Class imbalance problems
Imbalanced data can be found in many applications, and a number of approaches have been proposed to cope with imbalanced data sets. A basic approach is a sampling method. Sampling methods reduce the imbalance in the data set by removing (down-sampling) instances from the majority class or duplicating (up-sampling) instances from the minority class until the ratio between major and minor classes balance [1, 2]. The second approach is to adjust the cost (weight) of each class [1]. The third approach adapts the decision threshold to impose bias on the minority class. These approaches have been applied in many studies, however, they also have some drawbacks. For instance, the high computation load caused by replicating instances. On the other hand, removing some instances might also remove important information inside the data.
Further studies have improved these basic approaches.
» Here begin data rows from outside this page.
/-- The pair (chapter 19): arbitration confirmed, the instant (tick) of a take that waits for its second sample, samples in
a row at which the token was free, the partner's token at the last sample, heartbeat seen in this cycle, cycles in a row
without it, the partner, the cycle of a handover, own digests (newest first) and the partner's last one with their
cycles, messages that apply at a cycle start, the mailbox of a resynchronisation, its end, the mailbox of a handover, the
mode in which it began, the safe outputs that R608 holds, whether the cut was made. -/
structure TwinState where
  confirmed : Bool
  takeAt : Option Nat
  free : Nat
  partnerHeld : Bool
  hbSeen : Bool
  misses : Nat
  partner : Option TwinPartner
  handover : Option Nat
  digests : List (Nat × List Byte)
  theirs : Option (Nat × List Byte)
  waiting : List TwinMsg
  resyncMb : Option Nat
  handMb : Option Nat
  resyncMode : Nat
  hold : BitVec 16
  commandedOff : BitVec 16
  cut : Option Nat
  compare : Bool
deriving DecidableEq, Repr, Inhabited

/-- No partner. -/
def TwinState.reset : TwinState :=
  { confirmed := false, takeAt := none, free := 0, partnerHeld := false, hbSeen := false, misses := 0, partner := none,
    handover := none, digests := [], theirs := none, waiting := [], resyncMb := none, handMb := none, resyncMode := 0,
    hold := 0, commandedOff := 0, cut := none, compare := false }

/-- Memory integrity (chapter 20): the error FIFO, oldest first; blocks queued for priority scrubbing; the tracker of R628
(block, count), oldest first; block and model clock of the last corrected-read record; blocks under copy (DRAM, element
of the remap words); remap words that are not in flash; mailboxes whose MEM_REMAP_ADD waits for its word (R137); totals of corrected errors and poisoned reads (R634); model clock
of the last walked block. -/
structure MemState where
  fifo : List (List Nat)
  prio : List Nat
  tracker : List (Nat × Nat)
  lastRead : Option (Nat × Nat)
  copying : List (Bool × Nat)
  unsaved : List (Bool × Nat)
  adding : List (Nat × Bool × Nat)
  corrected : Nat
  poisoned : Nat
  walked : Nat
deriving DecidableEq, Repr, Inhabited

/-- No error. -/
def MemState.reset : MemState :=
  { fifo := [], prio := [], tracker := [], lastRead := none, copying := [], unsaved := [], adding := [], corrected := 0, poisoned := 0,
    walked := 0 }
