/-- `LIMIT` of `CNT_HI` in MOTION.FB (09, R349). Upper limit, signed. -/
def CNT_HI_LIMIT : Field :=
  ⟨111, 4, 1, 64, 0x18, 0x0, 1, 0, 48, true, .rw, 0x7FFFFFFFFFFF, [.l], []⟩

/-- `COUNT` of `POS` in MOTION.FB (09, R349). Counter; a write presets it under R331. -/
def POS_COUNT : Field :=
  ⟨112, 4, 1, 64, 0x20, 0x0, 1, 0, 48, true, .rw, 0x0, [.l], []⟩

/-- `NEWER` of `POS` in MOTION.FB (09, R349). R346. -/
def POS_NEWER : Field :=
  ⟨113, 4, 1, 64, 0x20, 0x0, 1, 63, 1, true, .ro, 0x0, [.l], []⟩

/-- `VALUE` of `SPEED` in MOTION.FB (09, R349). Speed, Q31.16 counts/s. -/
def SPEED_VALUE : Field :=
  ⟨114, 4, 1, 64, 0x28, 0x0, 1, 0, 48, true, .ro, 0x0, [.l], []⟩

/-- `NEWER` of `SPEED` in MOTION.FB (09, R349). R346. -/
def SPEED_NEWER : Field :=
  ⟨115, 4, 1, 64, 0x28, 0x0, 1, 63, 1, true, .ro, 0x0, [.l], []⟩

/-- `SPEED_VALID` of `FB_STATUS` in MOTION.FB (09, R349). R341, R343. -/
def FB_STATUS_SPEED_VALID : Field :=
  ⟨116, 4, 1, 64, 0x30, 0x0, 1, 0, 1, false, .ro, 0x0, [.l], []⟩

/-- `STILL` of `FB_STATUS` in MOTION.FB (09, R349). R342. -/
def FB_STATUS_STILL : Field :=
  ⟨117, 4, 1, 64, 0x30, 0x0, 1, 1, 1, false, .ro, 0x1, [.l], []⟩

/-- `DIR` of `FB_STATUS` in MOTION.FB (09, R349). Direction of the last count: 0 up, 1 down. -/
def FB_STATUS_DIR : Field :=
  ⟨118, 4, 1, 64, 0x30, 0x0, 1, 2, 1, false, .ro, 0x0, [.l], []⟩

/-- `SAT_LO` of `FB_STATUS` in MOTION.FB (09, R349). Held at CNT_LO. -/
def FB_STATUS_SAT_LO : Field :=
  ⟨119, 4, 1, 64, 0x30, 0x0, 1, 3, 1, false, .ro, 0x0, [.l], []⟩

/-- `SAT_HI` of `FB_STATUS` in MOTION.FB (09, R349). Held at CNT_HI. -/
def FB_STATUS_SAT_HI : Field :=
  ⟨120, 4, 1, 64, 0x30, 0x0, 1, 4, 1, false, .ro, 0x0, [.l], []⟩

/-- `A` of `FB_STATUS` in MOTION.FB (09, R349). Filtered levels after inversion. -/
def FB_STATUS_A : Field :=
  ⟨121, 4, 1, 64, 0x30, 0x0, 1, 5, 1, false, .ro, 0x0, [.l], []⟩

/-- `B` of `FB_STATUS` in MOTION.FB (09, R349). Filtered levels after inversion. -/
def FB_STATUS_B : Field :=
  ⟨122, 4, 1, 64, 0x30, 0x0, 1, 6, 1, false, .ro, 0x0, [.l], []⟩

/-- `Z` of `FB_STATUS` in MOTION.FB (09, R349). Filtered levels after inversion. -/
def FB_STATUS_Z : Field :=
  ⟨123, 4, 1, 64, 0x30, 0x0, 1, 7, 1, false, .ro, 0x0, [.l], []⟩

/-- `AMP_OK` of `FB_STATUS` in MOTION.FB (09, R349). Latest sin/cos sample inside the window. -/
def FB_STATUS_AMP_OK : Field :=
  ⟨124, 4, 1, 64, 0x30, 0x0, 1, 8, 1, false, .ro, 0x0, [.l], []⟩

/-- `COND` of `FB_STATUS` in MOTION.FB (09, R349). Fault condition of R327 present. -/
def FB_STATUS_COND : Field :=
  ⟨125, 4, 1, 64, 0x30, 0x0, 1, 9, 1, false, .ro, 0x0, [.l], []⟩

/-- `FAULT` of `FB_FLAGS` in MOTION.FB (09, R349). R326, R327. -/
def FB_FLAGS_FAULT : Field :=
  ⟨126, 4, 1, 64, 0x38, 0x0, 1, 0, 1, false, .w1c, 0x0, [.l], []⟩

/-- `ILLEGAL_SEEN` of `FB_FLAGS` in MOTION.FB (09, R349). An illegal transition or step occurred. -/
def FB_FLAGS_ILLEGAL_SEEN : Field :=
  ⟨127, 4, 1, 64, 0x38, 0x0, 1, 1, 1, false, .w1c, 0x0, [.l], []⟩

/-- `AMP_SEEN` of `FB_FLAGS` in MOTION.FB (09, R349). An amplitude error occurred. -/
def FB_FLAGS_AMP_SEEN : Field :=
  ⟨128, 4, 1, 64, 0x38, 0x0, 1, 2, 1, false, .w1c, 0x0, [.l], []⟩

/-- `SSI_SEEN` of `FB_FLAGS` in MOTION.FB (09, R349). An SSI frame was rejected. -/
def FB_FLAGS_SSI_SEEN : Field :=
  ⟨129, 4, 1, 64, 0x38, 0x0, 1, 3, 1, false, .w1c, 0x0, [.l], []⟩

/-- `SAT_SEEN` of `FB_FLAGS` in MOTION.FB (09, R349). A count was dropped at a limit. -/
def FB_FLAGS_SAT_SEEN : Field :=
  ⟨130, 4, 1, 64, 0x38, 0x0, 1, 4, 1, false, .w1c, 0x0, [.l], []⟩

/-- `INDEX_SEEN` of `FB_FLAGS` in MOTION.FB (09, R349). An index was latched. -/
def FB_FLAGS_INDEX_SEEN : Field :=
  ⟨131, 4, 1, 64, 0x38, 0x0, 1, 5, 1, false, .w1c, 0x0, [.l], []⟩

/-- `PARK_GAP` of `FB_FLAGS` in MOTION.FB (09, R349). R348. -/
def FB_FLAGS_PARK_GAP : Field :=
  ⟨132, 4, 1, 64, 0x38, 0x0, 1, 6, 1, false, .w1c, 0x0, [.l], []⟩

/-- `QUAL_SEEN` of `FB_FLAGS` in MOTION.FB (09, R349). A sin/cos pair was skipped. -/
def FB_FLAGS_QUAL_SEEN : Field :=
  ⟨133, 4, 1, 64, 0x38, 0x0, 1, 7, 1, false, .w1c, 0x0, [.l], []⟩

/-- `COUNT` of `ILLEGAL_EDGE` in MOTION.FB (09, R349). Illegal transitions and steps. -/
def ILLEGAL_EDGE_COUNT : Field :=
  ⟨134, 4, 1, 64, 0x40, 0x0, 1, 0, 32, false, .rc, 0x0, [.l], []⟩

/-- `COUNT` of `AMP_ERR` in MOTION.FB (09, R349). Rejected sin/cos samples. -/
def AMP_ERR_COUNT : Field :=
  ⟨135, 4, 1, 64, 0x48, 0x0, 1, 0, 32, false, .rc, 0x0, [.l], []⟩

/-- `COUNT` of `SSI_ERR` in MOTION.FB (09, R349). Rejected SSI frames. -/
def SSI_ERR_COUNT : Field :=
  ⟨136, 4, 1, 64, 0x50, 0x0, 1, 0, 32, false, .rc, 0x0, [.l], []⟩

/-- `COUNT` of `SAT_DROPPED` in MOTION.FB (09, R349). Counts not accumulated at limits. -/
def SAT_DROPPED_COUNT : Field :=
  ⟨137, 4, 1, 64, 0x58, 0x0, 1, 0, 32, false, .rc, 0x0, [.l], []⟩

/-- `COUNT` of `QUAL_SKIP` in MOTION.FB (09, R349). Skipped sin/cos pairs. -/
def QUAL_SKIP_COUNT : Field :=
  ⟨138, 4, 1, 64, 0x60, 0x0, 1, 0, 32, false, .rc, 0x0, [.l], []⟩

/-- `INDEX_MODE` of `INDEX_CTRL` in MOTION.FB (09, R349). 0 off, 1 once, 2 every; 3 acts as 0. -/
def INDEX_CTRL_INDEX_MODE : Field :=
  ⟨139, 4, 1, 64, 0x80, 0x0, 1, 0, 2, false, .rw, 0x0, [.l], []⟩

/-- `INDEX_QUAL` of `INDEX_CTRL` in MOTION.FB (09, R349). QUAD: qualify with A = B = 1. -/
def INDEX_CTRL_INDEX_QUAL : Field :=
  ⟨140, 4, 1, 64, 0x80, 0x0, 1, 2, 1, false, .rw, 0x0, [.l], []⟩

/-- `ARM` of `INDEX_CTRL` in MOTION.FB (09, R349). 1 arms a once-latch. -/
def INDEX_CTRL_ARM : Field :=
  ⟨141, 4, 1, 64, 0x80, 0x0, 1, 3, 1, false, .wo, 0x0, [], []⟩

/-- `ARMED` of `INDEX_CTRL` in MOTION.FB (09, R349). A once-latch is waiting. -/
def INDEX_CTRL_ARMED : Field :=
  ⟨142, 4, 1, 64, 0x80, 0x0, 1, 4, 1, false, .ro, 0x0, [.l], []⟩

/-- `COUNT` of `INDEX_POS` in MOTION.FB (09, R349). Latched counter; [62:48] sign, [63] NEWER. -/
def INDEX_POS_COUNT : Field :=
  ⟨143, 4, 1, 64, 0x88, 0x0, 1, 0, 48, true, .ro, 0x0, [.l], []⟩

/-- `COUNT` of `INDEX_COUNT` in MOTION.FB (09, R349). Index events latched. -/
def INDEX_COUNT_COUNT : Field :=
  ⟨144, 4, 1, 64, 0x90, 0x0, 1, 0, 32, false, .rc, 0x0, [.l], []⟩

/-- `COUNT` of `SNAP_POS` in MOTION.FB (09, R349). Snapshot counter; [62:48] sign, [63] NEWER. -/
def SNAP_POS_COUNT : Field :=
  ⟨145, 4, 1, 64, 0xA0, 0x0, 1, 0, 48, true, .ro, 0x0, [.l], []⟩

/-- `VALUE` of `SNAP_SPEED` in MOTION.FB (09, R349). Snapshot speed, Q31.16; [62:48] sign, [63] NEWER. -/
def SNAP_SPEED_VALUE : Field :=
  ⟨146, 4, 1, 64, 0xA8, 0x0, 1, 0, 48, true, .ro, 0x0, [.l], []⟩

/-- `STATE` of `SNAP_STATUS` in MOTION.FB (09, R349). FB_STATUS [4:0] at the snapshot. -/
def SNAP_STATUS_STATE : Field :=
  ⟨147, 4, 1, 64, 0xB0, 0x0, 1, 0, 5, false, .ro, 0x2, [.l], []⟩

/-- `CYCLE` of `SNAP_STATUS` in MOTION.FB (09, R349). Low 16 bits of the Geyser cycle count. -/
def SNAP_STATUS_CYCLE : Field :=
  ⟨148, 4, 1, 64, 0xB0, 0x0, 1, 16, 16, false, .ro, 0x0, [.l], []⟩

/-- `VALUE` of `SNAP_DSPEED` in MOTION.FB (09, R349). Position-difference speed, Q31.16; [62:48] sign, [63] NEWER. -/
def SNAP_DSPEED_VALUE : Field :=
  ⟨149, 4, 1, 64, 0xB8, 0x0, 1, 0, 48, true, .ro, 0x0, [.l], []⟩

/-- `SIN_CV` of `SINCOS_CFG` in MOTION.FB (09, R349). Converter of sin. -/
def SINCOS_CFG_SIN_CV : Field :=
  ⟨150, 4, 1, 64, 0xC0, 0x0, 1, 0, 4, false, .rw, 0x0, [.l], []⟩

/-- `SIN_IN` of `SINCOS_CFG` in MOTION.FB (09, R349). Input 0 to 7 of that converter. -/
def SINCOS_CFG_SIN_IN : Field :=
  ⟨151, 4, 1, 64, 0xC0, 0x0, 1, 4, 3, false, .rw, 0x0, [.l], []⟩

/-- `COS_CV` of `SINCOS_CFG` in MOTION.FB (09, R349). Converter of cos. -/
def SINCOS_CFG_COS_CV : Field :=
  ⟨152, 4, 1, 64, 0xC0, 0x0, 1, 8, 4, false, .rw, 0x0, [.l], []⟩

/-- `COS_IN` of `SINCOS_CFG` in MOTION.FB (09, R349). Input 0 to 7 of that converter. -/
def SINCOS_CFG_COS_IN : Field :=
  ⟨153, 4, 1, 64, 0xC0, 0x0, 1, 12, 3, false, .rw, 0x0, [.l], []⟩

/-- `ENTRY` of `SINCOS_CFG` in MOTION.FB (09, R349). Regular sequence entry 0 to 31. -/
def SINCOS_CFG_ENTRY : Field :=
  ⟨154, 4, 1, 64, 0xC0, 0x0, 1, 16, 5, false, .rw, 0x0, [.l], []⟩

/-- `AMP_MIN` of `AMP_WIN` in MOTION.FB (09, R349). Lower amplitude, 0 to 8,191. -/
def AMP_WIN_AMP_MIN : Field :=
  ⟨155, 4, 1, 64, 0xC8, 0x0, 1, 0, 13, false, .rw, 0x0, [.l], []⟩

/-- `AMP_MAX` of `AMP_WIN` in MOTION.FB (09, R349). Upper amplitude, 0 to 8,191. -/
def AMP_WIN_AMP_MAX : Field :=
  ⟨156, 4, 1, 64, 0xC8, 0x0, 1, 16, 13, false, .rw, 0x1FFF, [.l], []⟩

/-- `SIN` of `SINCOS_RAW` in MOTION.FB (09, R349). Latest sin result. -/
def SINCOS_RAW_SIN : Field :=
  ⟨157, 4, 1, 64, 0xD0, 0x0, 1, 0, 14, true, .ro, 0x0, [.l], []⟩

/-- `COS` of `SINCOS_RAW` in MOTION.FB (09, R349). Latest cos result. -/
def SINCOS_RAW_COS : Field :=
  ⟨158, 4, 1, 64, 0xD0, 0x0, 1, 16, 14, true, .ro, 0x0, [.l], []⟩

/-- `ANGLE` of `SINCOS_RAW` in MOTION.FB (09, R349). Latest accepted angle, 0 to 4,095. -/
def SINCOS_RAW_ANGLE : Field :=
  ⟨159, 4, 1, 64, 0xD0, 0x0, 1, 32, 12, true, .ro, 0x0, [.l], []⟩

/-- `BITS` of `SSI_CFG` in MOTION.FB (09, R349). Data bits 8 to 48; out-of-range values clamp. -/
def SSI_CFG_BITS : Field :=
  ⟨160, 4, 1, 64, 0xE0, 0x0, 1, 0, 6, false, .rw, 0x18, [.l], []⟩

/-- `GRAY` of `SSI_CFG` in MOTION.FB (09, R349). Gray-coded word. -/
def SSI_CFG_GRAY : Field :=
  ⟨161, 4, 1, 64, 0xE0, 0x0, 1, 6, 1, false, .rw, 0x0, [.l], []⟩

/-- `PARITY` of `SSI_CFG` in MOTION.FB (09, R349). Even-parity bit follows the data. -/
def SSI_CFG_PARITY : Field :=
  ⟨162, 4, 1, 64, 0xE0, 0x0, 1, 7, 1, false, .rw, 0x0, [.l], []⟩

/-- `SSI_DIV` of `SSI_CFG` in MOTION.FB (09, R349). Clock half-period in 8 ns units, 7 to 625; out-of-range values clamp. -/
def SSI_CFG_SSI_DIV : Field :=
  ⟨163, 4, 1, 64, 0xE0, 0x0, 1, 8, 10, false, .rw, 0x3F, [.l], []⟩

/-- `WORD` of `SSI_RAW` in MOTION.FB (09, R349). Latest accepted word, binary. -/
def SSI_RAW_WORD : Field :=
  ⟨164, 4, 1, 64, 0xE8, 0x0, 1, 0, 48, true, .ro, 0x0, [.l], []⟩

/-- `MODE` of `PWM_CFG` in MOTION.PWM (10, R377). 0 edge-aligned, 1 centre-aligned. -/
def PWM_CFG_MODE : Field :=
  ⟨165, 4, 2, 96, 0x0, 0x0, 1, 0, 1, false, .rw, 0x0, [], []⟩

/-- `LOCK` of `PWM_CFG` in MOTION.PWM (10, R377). Period starts locked to the common instant. -/
def PWM_CFG_LOCK : Field :=
  ⟨166, 4, 2, 96, 0x0, 0x0, 1, 1, 1, false, .rw, 0x0, [], []⟩

/-- `SAFE` of `PWM_CFG` in MOTION.PWM (10, R377). Safe state: 0 OFF, 1 LOW_CLAMP. -/
def PWM_CFG_SAFE : Field :=
  ⟨167, 4, 2, 96, 0x0, 0x0, 1, 2, 1, false, .rw, 0x0, [], []⟩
Sáez et al. [22] improved the sampling method by combining an iterative ensemble-based noise filter with Synthetic Minority Over-sampling Techniques (SMOTE-IPF). Krawczyk et al. [23] employed evolutionary under-sampling with a boosting method to improve the sampling method. The proposed algorithm was also applied to solving the classification of cancer data. Further extensions of the sampling method were studied by Charte et al. [24]. Ramentol et al. [25] applied a fuzzy rough set theory to develop a fuzzy-rough ordered weighted average approach for imbalanced classification. Embedding fuzzy theory in classification algorithms has also been conducted in some previous researches [26]. In addition, some improvements were made based on Granular Computing (GrC) [27].
Granular computing
Granular computing (GrC) is an innovative information processing computing model. It is a collective term referring to theories, methodologies, techniques, and tools for the analysis of information granules (IGs), e.g., groups, classes, intervals or clusters, encountered in problem solving [28–31]. Generally speaking, GrC is a process of complex information entities called information granules which arise in the process of data abstraction and derivation of knowledge from information. The idea of information granularity has been explored in a number of fields such as rough sets, fuzzy sets, cluster analysis, databases, machine learning and data mining [32].
The main issues in granular computing are how to construct the IGs and to describe IGs [28]. The process of constructing IGs was first proposed by Zadeh [30]. In order to construct IGs more efficiently and more feasibly, some approaches such as the Self Organizing Map (SOM) network, Fuzzy C-means (FCM), rough sets, and Fuzzy Adaptive Resonance Theory (ART) have been proposed [28, 32]. They aim to divide IGs into different levels of granularity [28, 32]. Level of granularity is correlated to the data variants. More detailed information requires smaller IGs. In the process of representing IGs and determining the level of granularity, Bargiela and Pedrycz [32] proposed a “hyperbox” and “inclusion and compatibility” to measure IGs. The Granular computing model copies the human instinct in information processing. Thus, it can improve classification performance in imbalanced data [33]. In classifying a dataset, IGs represent a collection of objects arranged based on their similarity, functional adjacency and indistinguishability [34].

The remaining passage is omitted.